## What the task asks
Search the material below for lines containing the string "hstep", and copy every one you find.

## Extracted entries
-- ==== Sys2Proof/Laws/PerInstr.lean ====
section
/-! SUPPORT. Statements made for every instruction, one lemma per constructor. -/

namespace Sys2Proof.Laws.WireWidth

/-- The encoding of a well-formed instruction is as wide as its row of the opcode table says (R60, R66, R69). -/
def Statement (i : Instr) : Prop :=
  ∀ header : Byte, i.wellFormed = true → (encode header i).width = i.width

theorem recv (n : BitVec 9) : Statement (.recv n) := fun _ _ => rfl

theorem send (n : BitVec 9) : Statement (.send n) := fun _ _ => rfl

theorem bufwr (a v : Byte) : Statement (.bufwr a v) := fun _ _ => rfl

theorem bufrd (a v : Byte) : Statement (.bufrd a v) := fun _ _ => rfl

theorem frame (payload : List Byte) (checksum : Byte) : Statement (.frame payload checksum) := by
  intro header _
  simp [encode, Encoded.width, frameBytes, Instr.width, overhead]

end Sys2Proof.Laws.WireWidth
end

==

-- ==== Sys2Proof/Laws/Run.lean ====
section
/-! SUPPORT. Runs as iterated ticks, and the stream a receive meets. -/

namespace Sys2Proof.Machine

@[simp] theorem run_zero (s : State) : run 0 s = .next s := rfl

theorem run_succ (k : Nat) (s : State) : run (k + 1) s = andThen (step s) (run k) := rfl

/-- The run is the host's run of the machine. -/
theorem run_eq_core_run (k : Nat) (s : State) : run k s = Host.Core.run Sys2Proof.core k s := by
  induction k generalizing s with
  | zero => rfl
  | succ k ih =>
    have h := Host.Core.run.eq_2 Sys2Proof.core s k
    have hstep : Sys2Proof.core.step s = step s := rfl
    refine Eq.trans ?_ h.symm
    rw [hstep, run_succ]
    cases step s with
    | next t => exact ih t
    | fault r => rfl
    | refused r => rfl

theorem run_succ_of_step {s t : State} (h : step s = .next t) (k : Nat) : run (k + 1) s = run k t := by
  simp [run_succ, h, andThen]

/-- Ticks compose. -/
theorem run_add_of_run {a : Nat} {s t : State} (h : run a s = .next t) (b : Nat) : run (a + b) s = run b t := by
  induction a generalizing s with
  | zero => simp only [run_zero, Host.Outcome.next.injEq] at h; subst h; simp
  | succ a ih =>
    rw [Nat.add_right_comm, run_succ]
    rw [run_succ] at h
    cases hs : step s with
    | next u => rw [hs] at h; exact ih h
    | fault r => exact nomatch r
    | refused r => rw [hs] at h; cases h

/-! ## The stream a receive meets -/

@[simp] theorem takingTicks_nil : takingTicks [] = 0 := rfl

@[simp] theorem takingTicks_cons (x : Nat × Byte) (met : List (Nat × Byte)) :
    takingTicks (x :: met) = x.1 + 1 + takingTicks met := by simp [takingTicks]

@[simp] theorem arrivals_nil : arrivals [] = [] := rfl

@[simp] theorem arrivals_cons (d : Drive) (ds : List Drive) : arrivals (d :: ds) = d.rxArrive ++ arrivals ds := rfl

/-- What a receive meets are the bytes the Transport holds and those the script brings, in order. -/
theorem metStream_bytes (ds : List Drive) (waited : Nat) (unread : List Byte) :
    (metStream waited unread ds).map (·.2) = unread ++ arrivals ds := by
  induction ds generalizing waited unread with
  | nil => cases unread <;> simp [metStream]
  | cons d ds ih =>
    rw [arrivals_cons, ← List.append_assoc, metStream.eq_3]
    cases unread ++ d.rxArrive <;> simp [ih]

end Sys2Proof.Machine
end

## Result for this exercise
    have hstep : Sys2Proof.core.step s = step s := rfl
    rw [hstep, run_succ]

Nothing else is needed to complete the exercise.